Gold and foreign exchange are collectively referred to as gold and foreign exchange, because gold and foreign exchange are often the most relevant in the financial investment market, so people are used to mentioning gold and foreign exchange side by side. Gold in kind means buying a lot of gold and waiting for appreciation. If it falls, there will be no profit and it will take up a lot of money. With the improvement of people's economic ability and financial knowledge, the one-way profit-making stock market can no longer meet the financial needs of investors, and more and more people turn to the gold foreign exchange market with more operating space and investment value.

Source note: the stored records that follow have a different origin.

-- ==== Sys2Proof/Machine/LinkOps.lean ====
section
/-! DEFINITION. Reception on an edge port: frames, Vexaz packets, link-up and link-down (R347 to R353). -/

namespace Sys2Proof.Machine

open Sys2Proof

/-! ### Frames (R347) -/

/-- A big-endian number. -/
def beNat (bs : List Byte) : Nat := leNat bs.reverse

/-- The frame is for this port: destination, 802.1Q tag, VID and EtherType. -/
def frameForPort (s : State) (e : Nat) (f : List Byte) : Bool :=
  let p := getPort s e
  let dst := beNat (f.take 6)
  (dst == portMac s e || dst == 0xFFFFFFFFFFFF) && beNat ((f.drop 12).take 2) == 0x8100
    && beNat ((f.drop 14).take 2) % 4096 == p.vid.toNat && beNat ((f.drop 16).take 2) == p.etype.toNat

/-! ### Vexaz packets (R350, R351) -/

def vxType (m : List Byte) : Nat := getLe m 0 1 / 16

def vxClass (m : List Byte) : Nat := getLe m 1 1 % 4

def vxLen (m : List Byte) : Nat := getLe m 2 2

def vxSeq (m : List Byte) : Word := BitVec.ofNat 32 (getLe m 4 4)

def vxAck (m : List Byte) : Word := BitVec.ofNat 32 (getLe m 8 4)

def vxAckCl (m : List Byte) : Nat := getLe m 12 1 % 4

/-- Payload of a Vexaz packet. -/
def vxPay (m : List Byte) : List Byte := (m.drop 16).take (vxLen m)

/-- A packet whose check fails, whose TYPE is unlisted, or whose reserved field is not zero, those of the payload of INIT and INIT_ACK
among them (R352). -/
def vexazBad (m : List Byte) : Bool :=
  decide (m.length < 20 + vxLen m) || decide (9174 < vxLen m)
    || decide (crc32c (m.take (16 + vxLen m)) ≠ getLe m (16 + vxLen m) 4)
    || decide (vxType m = 0) || decide (6 < vxType m) || decide (4 ≤ getLe m 1 1) || decide (4 ≤ getLe m 12 1)
    || decide (getLe m 13 3 ≠ 0) || (decide (vxType m = 3) && decide (vxClass m = 3))
    || (decide (vxType m ≤ 2) && (decide (vxLen m ≠ 24) || decide (getLe m 23 1 ≠ 0) || decide (getLe m 32 8 ≠ 0)))

/-- Sends one NAK after an accepted packet, naming the SEQ expected. -/
def sendNak (s : State) (e cls : Nat) : State :=
  let p := getPort s e
  let r := rxOf p cls
  if r.nakSent || decide (2 < cls) || decide (p.link ≠ .up) then s
  else sendCtl (setPort s e (setRx p cls { r with nakSent := true })) e ⟨5, r.expected.toNat, 0, cls, []⟩

/-- Discards a packet that fails a check: it is counted, and NAKed in the class its priority names. -/
def vexazDiscard (s : State) (e pcp : Nat) : State :=
  let p := getPort s e
  sendNak (setPort s e { p with discard := satAdd 0xFFFF p.discard 1 }) e pcp

/-- Takes the oldest received packet when it is of a type, or fails a check. -/
def withVexaz (s : State) (e typ : Nat) (act : State → List Byte → State) : State :=
  let p := getPort s e
  match p.rxq with
  | [] => s
  | (pcp, m) :: rest =>
    if vexazBad m then vexazDiscard (setPort s e { p with rxq := rest }) e pcp
    else if vxType m = typ then act (setPort s e { p with rxq := rest }) m
    else s

/-! ### Link-up (R352) -/

/-- The 24-byte payload of INIT and INIT_ACK. -/
def initPay (s : State) (e v : Nat) : List Byte :=
  let p := getPort s e
  record 24 [(0, 1, 1), (1, 1, 2), (2, 1, if p.role then 2 else 1), (3, 1, lanesOf p), (4, 2, e), (6, 1, v),
    (8, 8, s.otp.serial.toNat)]

/-- Sends INIT. -/
def sendInit (s : State) (e : Nat) : State := sendCtl s e ⟨1, 0, 0, 0, initPay s e 0⟩

/-- The highest version within both ranges, or 0. -/
def initVersion (vmin vmax : Nat) : Nat :=
  let lo := max 1 vmin
  let hi := min 2 vmax
  if lo ≤ hi then hi else 0

/-- The link is up: RHELLO or FHELLO is sent, and LINK_UP raised, for a STREAM port once RHELLO_ACK gives the reel version it shows
(R370, log entry 101). -/
def linkUp (s : State) (e v : Nat) : State :=
  let p := getPort s e
  let s := setPort s e { p with link := .up, vlver := BitVec.ofNat 2 v, upPending := !p.role }
  if p.role then sendFhello (upEvent s e 0) e else sendReel s e 1 0 0 (1 + 3 * 256) []

/-- Once INIT_ACK has been sent and received, the link comes up or is mismatched. -/
def linkTry (s : State) (e : Nat) : State :=
  let p := getPort s e
  match p.ackSent, p.ackRcvd with
  | some v, some (v', role, lanes, vmax) =>
    if p.link = .up ∨ p.pcs = false then s
    else if v = v' ∧ v ≠ 0 ∧ lanes = lanesOf p ∧ role = (if p.role then 2 else 0) then linkUp s e v
    else
      let s := setPort s e { p with link := .mismatch, mismatched := true }
      if p.mismatched then s
      else raiseEv s 0x5003 1 noFrame [(28, 1, e), (29, 1, role), (30, 1, lanes), (31, 1, vmax)]
  | _, _ => s

/-- An INIT_ACK has been sent, unless a pause holds it back. -/
def initAckSent (s : State) (e v : Nat) : State :=
  if (getPort s e).paused.getD 3 false then s else linkTry (setPort s e { getPort s e with ackSent := some v }) e

/-- A received INIT is answered. -/
def initIn (s : State) (e : Nat) (m : List Byte) : State :=
  let v := initVersion (getLe (vxPay m) 0 1) (getLe (vxPay m) 1 1)
  initAckSent (sendCtl s e ⟨2, 0, 0, 0, initPay s e v⟩) e v

/-- The pause of priority 3 is over: what it held back is sent, in order (R349). -/
def ctlFlush (s : State) (e : Nat) : State :=
  let p := getPort s e
  if p.paused.getD 3 false then s
  else
    p.ctlHeld.foldl (fun s c =>
      let s := sendCtl s e c
      if c.typ = 2 then initAckSent s e (getLe c.payload 6 1) else s) (setPort s e { p with ctlHeld := [] })

/-- A received INIT_ACK. -/
def initAckIn (s : State) (e : Nat) (m : List Byte) : State :=
  let b := vxPay m
  linkTry (setPort s e { getPort s e with
    ackRcvd := some (getLe b 6 1, getLe b 2 1, getLe b 3 1, getLe b 1 1) }) e

/-! ### Link-down (R353) -/

/-- What every link-down does: sequence spaces restart and unacknowledged packets are dropped. -/
def linkReset (s : State) (e : Nat) : State :=
  let p := getPort s e
  let up := p.link = .up
  let s := setPort s e { p with
    link := if p.enable then .training else .disabled
    vlver := 0, ackSent := none, ackRcvd := none
    tx := List.replicate 3 ⟨0, [], [], 0⟩, rx := List.replicate 3 ⟨0, false, 0⟩
    rxq := [], msgs := [], paused := List.replicate 4 false, ctlHeld := [], upPending := false
    peer0 := 0x7FFF, peerSerial := 0, peerGen := 0 }
  if up then
    let s := if p.role then s else reelLinkDown s e
    pfcCheck (routeFallback s e) e
  else s

/-- LINK_DOWN (R353): cause 1 PCS or FEC lock, 2 resend limit; the port fault of R474 starts no containment. -/
def linkDown (s : State) (e cause : Nat) : State :=
  let s := linkReset s e
  raiseEv s 0x5002 2 noFrame [(28, 1, e), (29, 1, cause)]

/-! ### DATA, acknowledgements, resends (R351) -/

/-- An accepted payload goes to the layer of the port's role. -/
def payloadIn (s : State) (e cls : Nat) (b : List Byte) : State :=
  let p := getPort s e
  if cls = 0 then if p.role then s else setPort s e { p with msgs := p.msgs ++ [(0, b)] }
  else if p.role then (fabSplit 300 b).foldl (fun s m => fabIn s e cls m) s
  else s

/-- A DATA packet. -/
def dataIn (s : State) (e : Nat) (m : List Byte) : State :=
  if (getPort s e).link ≠ .up then s
  else
    let cls := vxClass m
    let s := if vxAckCl m ≤ 2 then ackAdvance s e (vxAckCl m) (vxAck m) else s
    let p := getPort s e
    let r := rxOf p cls
    if vxSeq m = r.expected then
      let s := setPort s e (setRx p cls ⟨r.expected + 1, false, r.unreported + 1⟩)
      let s := payloadIn s e cls (vxPay m)
      let s := if 32 ≤ (rxOf (getPort s e) cls).unreported then sendAck s e cls 4 else s
      pfcCheck s e
    else sendNak s e cls

/-- ACK and IDLE. -/
def ackIn (s : State) (e : Nat) (m : List Byte) : State :=
  if (getPort s e).link = .up ∧ vxAckCl m ≤ 2 then ackAdvance s e (vxAckCl m) (vxAck m) else s

/-- Resends the kept packets of a class from a SEQ, in order: a stream pause in stops at the first message it holds back (R356). When
sixteen resends in a row have brought no advance, the link goes down. -/
def resendFrom (s : State) (e cls : Nat) (seq : Word) : State :=
  let p := getPort s e
  let t := txOf p cls
  let l := (t.unacked.filter fun u => decide ((u.1 - seq).toNat < 2 ^ 31)).takeWhile fun u =>
    !(pausedIn s e && decide (cls = 0) && pauseStops u.2)
  if l.isEmpty || !maySend p cls then s
  else if 16 ≤ t.resends then linkDown s e 2
  else
    let s := setPort s e (setTx { p with resent := satAdd 0xFFFF p.resent l.length } cls { t with resends := t.resends + 1 })
    l.foldl (fun s u => sendDataPkt s e cls u.1 u.2) s

/-- NAK. -/
def nakIn (s : State) (e : Nat) (m : List Byte) : State :=
  if (getPort s e).link = .up ∧ vxAckCl m ≤ 2 then resendFrom s e (vxAckCl m) (vxSeq m) else s

/-- RETRY_T has passed without an advance: resend from the oldest packet. -/
def retryIn (s : State) (e cls : Nat) : State :=
  match (txOf (getPort s e) cls).unacked with
  | [] => s
  | (q, _) :: _ => if (getPort s e).link = .up then resendFrom s e cls q else s

/-- A reel message that no table lists: too short, a TYPE the store does not send, or a reserved field that is not zero (R360, R361). -/
def reelBad (m : List Byte) : Bool :=
  let t := getLe m 0 1
  decide (m.length < 16) || !([2, 4, 6, 9, 12].contains t) || decide (getLe m 1 1 / 2 ≠ 0) || decide (getLe m 7 1 ≠ 0)
    || (decide (t ≠ 6) && decide (getLe m 1 1 ≠ 0)) || (decide (t = 2) && (decide (getLe m 8 4 ≠ 0) || decide (getLe m 13 3 ≠ 0)))
    || (decide (t = 9) && decide (getLe m 12 4 ≠ 0))

/-- Takes the oldest reel message of a type. One that no table lists is discarded (R10: no consequence is stated; log entry 101). -/
def withReel (s : State) (e typ : Nat) (act : State → List Byte → State) : State :=
  let p := getPort s e
  match p.msgs with
  | (0, m) :: rest =>
    if reelBad m then pfcCheck (setPort s e { p with msgs := rest }) e
    else if getLe m 0 1 = typ then pfcCheck (act (setPort s e { p with msgs := rest }) m) e else s
  | _ => s

/-- Takes the oldest mesh packet of a port that a test picks. -/
def withInbox (s : State) (e : Nat) (pick : Packet → Bool) (act : State → Packet → Nat → State) : State :=
  let p := getPort s e
  match p.inbox.find? fun q => pick q.1 with
  | some q => act (setPort s e { p with inbox := p.inbox.erase q }) q.1 q.2
  | none => s

end Sys2Proof.Machine
end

Operational advantages of gold foreign exchange

1. Investment amount: more or less, high leverage ratio; 2. Investment period: trading 24 hours a day, T+0, which can be sold on the day of purchase; 3. Return on investment: You can make more short positions, and there are profit opportunities for both ups and downs. The risk is smaller than foreign exchange and futures. 4. Simple transaction and quick realization: instant transaction, 100% transaction; 5. Flexibility: two-way time-limited trading, with many profit opportunities; 6. Influencing factors: the global market has a huge turnover and is not controlled by large households; 7. Technical analysis: it is not subject to artificial changes and is the most reliable; 8. Risk degree: the risk control is perfect, with price limit and stop loss protection.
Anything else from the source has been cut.